Xylosma domingensis is a species of flowering plant in the family Salicaceae, endemic to Hispaniola.

==Description==
Xylosma domingensis is a dioecious shrub or tree reaching heights of 6 m, with spreading branches and axillary, simple, slender spines measuring 3–10 mm, though sometimes unarmed. Young branchlets are sparsely farinose-pubescent at the tips, while older parts are grayish-brownish-corticate and bear small, round lenticels. The wood is bland, and the branches are hornotinous. Stipules are minute, measure 0.2 mm, are equal, and triangular. Leaves are spirally arranged with a short petiole measuring 0.5–1.5 mm, and are ovate, obovate, or occasionally suborbicular, with broadly cuneate to truncate bases and rounded to obtuse or rarely subacuminate-attenuate apices. They measure 1–2 cm long by 0.6–1.3 cm wide, though some mature blades may reach up to 1.5 cm in length and 1.3 cm in width. The leaf margins are crenate distally with 1–4 crenulations per side or rarely entire. The texture is leathery to subcoriaceous; the upper surface is glaucous, green, and shining, while the lower surface is dull and glabrous, with a conspicuous though somewhat obscure network of lateral veins and a midrib slightly impressed above. When dry, the leaf blade resembles thin hornstone and darkens to a blackish hue. Male flowers are minute, solitary, and arise from an axillary rosette of squamiform bracteoles; they are very short-pedicellate, measuring roughly 1.3 mm, with apetalous buds enclosed in scales. The four sepals are free, membranous, ovate-triangular, slightly overlapping, and fimbriate-ciliate along the upper margins, each bearing a tooth above the base. They are pale with brownish, slightly thickened tips and measure about 1 mm in length. The floral disc is annular, with four stamens inserted alternately between the sepals. Filaments are short, measuring 1.5 mm, and the anthers are orbicular-globose, 0.6 mm in diameter, biloculate, and dehisce longitudinally outward. Pollen grains are tricolpate and smooth. A well-developed, conical-linear rudimentary ovary is present above the disc, free and with an intact apex. Female flowers have slender, glabrous pedicels 4–5 mm long in young fruit. The fruit is globose, red, about 4 mm in diameter, has 2 seeds, and is crowned by a short forked style.

==Distribution==
The endemic extent of Xylosma domingensis is restricted to the Caribbean island of Hispaniola, where it is found in both the Dominican Republic and Haiti. One notable locality the plant occurs in is the Valley of Constanza, where it is supposedly very abundant although sterile. Though not explicitly stated to be introduced outside of its native range, it has been preserved in Spain.

==Ecology==
Xylosma domingensis is a plant of the wet tropical biome, inhabiting hillsides, montane forests, pastures, thickets, and valleys, additionally found on calcareous soil. Within its range, it is seen across an elevational range of 850–1600 m.

==Taxonomy==
Xylosma domingensis was first described by Ignatz Urban in 1919 as Priamosia domingensis, formerly the sole member of the now defunct monotypic genus, Priamosia, which is now a synonym of Xylosma. In 2006, the taxon was reassigned by Mac Haverson Alford to the currently accepted Xylosma domingensis. Several years before, the genus underwent a grammatical gender concordance, initiated by William T. Stearn in 1992 when he questioned the genus's gender, and finalized by Dan Henry Nicolson in 1994, although Xylosma domingensis was not subject to it because the taxon was published after the agreement. The collective number of synonyms across different sources is approximately 3.

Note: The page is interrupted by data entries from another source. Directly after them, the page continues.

-- ==== Sys2Proof/Machine/Issue.lean ====
section
/-! DEFINITION. The issue of bundles: one issue attempt of a stream (01 R15, R18, R22, 04 R110, R119, 16 R365, 17 R402), the two
contexts of the control unit (07 R170, R171), and the end of a die cycle, in which the updates of an arithmetic clock become
visible (07 R193, R194, 08 R219, R220) and the hardware steps that have no other moment happen (log 1). -/

namespace Sys2Proof.Machine

/-- Go on after a next state. -/
def andThen (o : Out) (f : State → Out) : Out :=
  match o with
  | .next s => f s
  | .fault x => .fault x
  | .refused r => .refused r

/-! ## One issue attempt -/

/-- An issue cycle ends (R15, R165). -/
def State.endCycle (s : State) : State := s.setStrm fun x => { x with fresh := false, icnt := x.icnt + 1 }

/-- What the matrix or transpose engine of the stream does in its issue cycle (R275, R313, R322). -/
def engineCycle (s : State) : Out :=
  if s.strm.unit = 5 || s.strm.unit = 6 then andThen (exec .accumulatorWrite s) (exec .passSlotPop) else .next s

/-- Units that accept an instruction once every two issue cycles (R18, R87): the scalar and the vector divide unit. -/
def needsDiv (u : Nat) (a : Instr) (b : Option Instr) : Bool :=
  let has := fun (i : Instr) => match i.syl with
    | some y => sharedUnit y.op = u
    | none => false
  has a || b.any has

/-- The position after a bundle: a taken branch's target, the start of a loop's body, or the next bundle; a branch that is not
prepared stalls the stream 3 ac (R110, R119). -/
def State.moveOn (s : State) (p : Pos) (nxt : Nat) : State :=
  let l := s.strm.latch
  match l.taken with
  | some q => s.setStrm fun x => { x with stall := x.stall + (if l.prepared then 0 else 3), pos := q }
  | none =>
    if l.ended || s.strm.handler then s.setStrm fun x => { x with pos := ⟨p.line, nxt⟩ }
    else match loopEnd p l.lcNew [2, 1, 0] s with
      | (t, some q) => t.setStrm fun x => { x with pos := q }
      | (t, none) => t.setStrm fun x => { x with pos := ⟨p.line, nxt⟩ }

/-- A firmware context in probation counts its bundles against the budget (R502). -/
def State.fwCount (s : State) : State :=
  if s.strm.cls = .firmware && s.core.fwst = .probation then
    let n := s.core.fwBundles + 1
    let due := if n ≥ (s.dieOf s.rank).fwwd.toNat % 0x100000000 then min s.core.fwDue s.sys.dc else s.core.fwDue
    { s with core := { s.core with fwBundles := n, fwDue := due } }
  else s

/-- What a bundle of the CU program context does to its run-ahead (R378). -/
def State.aheadIssue (s : State) (l : Latch) : State :=
  if s.strm.cls != .control || s.strm.handler then s
  else
    let t := s.resolveAhead l.taken.isSome
    if l.ended && t.core.ahead.isSome then t.dropAhead t.ck else t

/-- The mode in which a TRAP issued, as `trapDue` holds it. -/
def Stream.modeBit (x : Stream) : Nat := if x.handler then 1 else 0

/-- Take the TRAP that has issued, at the bundle that would issue next (R372): code, slot and protection class. -/
def State.takeTrapDue (s : State) : Option State :=
  s.strm.trapDue.bind fun v =>
    if v / 0x8000 = s.strm.modeBit then
      some ((s.setStrm fun x => { x with trapDue := none }).takeTrap 4 (v % 0x1000) false (v / 0x1000 % 2) (v / 0x2000 % 4) false)
    else none

/-- A TRAP stops the stream after its bundle (R372), once the results due at the next bundle have landed (R23). It stays due where that
landing takes an exception or a tie-break, or where the next issue cycle is further off. -/
def State.trapNow (s : State) (v : Nat) : Out :=
  let s1 := s.setStrm fun x => { x with trapDue := some (v + 0x8000 * x.modeBit) }
  if s1.strm.stall != 0 || s1.strm.hold != 0 then .next s1
  else andThen (exec .resultLanding s1) fun u =>
    .next (if u.strm.latch.trapped || !u.strm.fresh then u else (u.takeTrapDue.getD u).setLatch fun l => { l with issued := true })

/-- A stream that waits for its landings before it leaves its handler (R373). -/
def returnCycle (next : Bool) (s : State) : State :=
  if s.strm.flight.isEmpty then (s.setStrm fun x => { x with hold := 0 }).handlerReturn next else s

The initial taxon, Priamosia domingensis, was first classified in the now defunct family Flacourtiaceae. Eventually, Flacourtiaceae, including this taxon, were reclassified into Salicaceae, a placement adopted by the APG III system and subsequently recognized by Plants of the World Online, though this classification remains disputed.

===Etymology===
The genus name Xylosma derives from xylon (ξύλον), meaning "wood" or "tree," and osmé (ὀσμή), meaning "smell," overall referring to the aromatic wood found in some species. The species epithet, domingensis, is derived from an alternative name for Hispaniola, that being Santo Domingo. As for the defunct genus Priamosia, it stems from Príamos (Πρίαμος), the Ancient Greek name for Priam, the last king of Troy during the Trojan War.